A Companhia pode não ser capaz de atender toda a demanda pelos serviços em prazos satisfatórios para seus clientes.

A Companhia tem um número limitado de máquinas e equipamentos para alocar em cada projeto em que atua. Atrasos e interrupções na fabricação e manutenção de tais equipamentos e de seus respectivos componentes e aumentos repentinos na demanda pelos serviços podem impedir a Companhia de prestar seus serviços pontualmente e de atender a todos os clientes de forma satisfatória e eficiente, por conta da ocorrência dos seguintes fatores, dentre outros:

incapacidade de calcular as necessidades dos clientes; atrasos causados pelos fornecedores; insuficiência de capacidade instalada; falhas nos equipamentos; carência de mão de obra, greves e disputas trabalhistas; falhas na prestação de serviços públicos, especialmente de energia elétrica; interrupção ou atraso no sistema de transporte dos equipamentos; alterações nas regulamentações de importação; fatores macroeconômicos; e catástrofes naturais.

Caso a Companhia não seja capaz de cumprir seus prazos, seja por problemas de sua responsabilidade, seja por motivos que fogem ao controle da administração, poderá perder a confiança dos seus clientes e, consequentemente, sofrer diminuições nas demandas por seus serviços, o que poderá afetar adversamente as operações, resultados operacionais e preço de mercado das ações da Companhia.

A Companhia está exposta ao risco de crédito de clientes.

A Companhia está sujeita ao risco de crédito dos clientes por pagamentos devidos pelo aluguel de equipamentos e a prestação de serviços. As provisões para créditos de liquidação que a Companhia constitui de tempos em tempos podem não ser suficientes para fazer frente a eventuais inadimplementos de clientes. Perdas acima das expectativas da Companhia (e, portanto, não refletidas nas provisões) podem impactar adversamente os resultados da Companhia.

Flutuações nos preços de commodities podem afetar as decisões de investimento dos clientes diretos ou finais (e indiretos) da Companhia e os custos dos equipamentos e, consequentemente, sujeitá-la a riscos de cancelamento e atrasos nos projetos, mudanças nas datas e financiamento de novos pedidos ou perda de receita.

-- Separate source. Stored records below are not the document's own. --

-- ==== Sys2Proof/Machine/Dispatch.lean ====
section
/-! DEFINITION. Which meaning runs for which command: one arm for each constructor of `Instr`. -/

namespace Sys2Proof.Machine
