/-! ## Firmware, bring-up and resets -/

/-- What the commands of firmware, bundles and resets check of their own, in order. -/
def Sys2Proof.firmwareChecks (op : Nat) (c : Cmd) (pay : List Byte) (s : State) : List (Bool × Nat) :=
  let k := kingBanks s
  match op with
  | 0x0700 => [(decide (pay.length ≠ 16) || decide (leAt pay 8 4 < 736) || decide (16777216 < leAt pay 8 4), stBadLength)]
  | 0x0701 => [(decide (pay.length ≠ 8), stBadLength), (s.fw.apply == .running || s.fw.stage.isSome || s.fw.reset.isSome, stBusy),
      (!k.2.valid || bnVersion k.2.bytes != leAt pay 0 8 || !bundlesCompatible k.2.bytes k.1.bytes, stBadField),
      (decide (bnRbValue k.2.bytes < rbCounter s (bnRbCounter k.2.bytes)), stDenied)]
  | 0x0702 =>
    let st := bufStatus c (leAt pay 8 8) (leAt pay 4 4) 7232
    [(decide (pay.length ≠ 16), stBadLength), (!zeroAt pay 0 4, stBadField), (st != stOk, st)]
  | 0x0703 =>
    let n := leAt pay 0 2
    [(decide (pay.length ≠ 8), stBadLength), (decide (223 < n) || decide (1 < leAt pay 2 1) || !zeroAt pay 3 5, stBadField),
      (procAbsent s n, stUnitAbsent), (procUnpowered s n || procFailed s n || s.host.parked, stNotReady),
      (procStarts s n || (procHeld s n && !bitAt (leAt pay 2 1) 0), stBusy)]
  | _ =>
    let scope := leAt pay 0 1
    let i := rsSite pay
    [(decide (pay.length ≠ 8), stBadLength), (isMgmt c && decide (scope < 3), stDenied), (rsBad c pay s, stBadField),
      (s.fw.kingLost && scope != 4, stNotReady), (decide (scope < 2) && ownerOf s i != cmdPart c, stDenied),
      (s.host.parked && scope != 4, stNotReady), (scope != 4 && (resetRuns s || s.fw.apply == .running), stBusy)]
    ++ (if 2 ≤ scope then [] else [(siteAbsent s i, stUnitAbsent), (!sitePowered s i || siteInReset s i, stNotReady),
      (scope == 1 && (entryAt s i).state == .failed, stDenied),
      (if scope = 0 then coreBusy s (rsCore pay) else dieBusy s i, stBusy)])

/-- From `s` to `t` a processor begins to restart with a cause, and no other changes. -/
def Sys2Proof.Restarts (n cause : Nat) (counted : List Nat) (by' : Option Cmd) (s t : State) : Prop :=
  procOf t n = { procOf s n with
    run := .starting, cause := cause, restarts := satInc 0xFFFFFFFF (procOf s n).restarts, lastTick := tickOf s, version := 0
    since := s.now, counted := counted, waitedBy := by' }
  ∧ ∀ m, m ≠ n → procOf t m = procOf s m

Preços de commodities podem afetar os clientes diretos ou finais (e indiretos) da Companhia em diversos aspectos. Por exemplo, para clientes que produzem petróleo, gás natural, cobre ou fertilizantes, flutuações nos preços de seus produtos podem ter um impacto direto em suas margens de lucro e fluxo de caixa e, consequentemente, na decisão de manter seus investimentos ou de realizar novos desembolsos de capital. Caso os clientes adiem novos investimentos e/ou cancelem ou atrasem projetos em andamento, a demanda pelos serviços da Companhia sofrerá uma redução, o que poderá ter um efeito adverso relevante nas suas operações e situação financeira. Os resultados da Companhia foram afetados em anos anteriores por cancelamentos e atrasos e poderão ser novamente prejudicados de forma significativa e imprevisível caso tais cancelamentos e/ou atrasos voltem a ocorrer, o que poderá afetar adversamente suas operações e situação financeira.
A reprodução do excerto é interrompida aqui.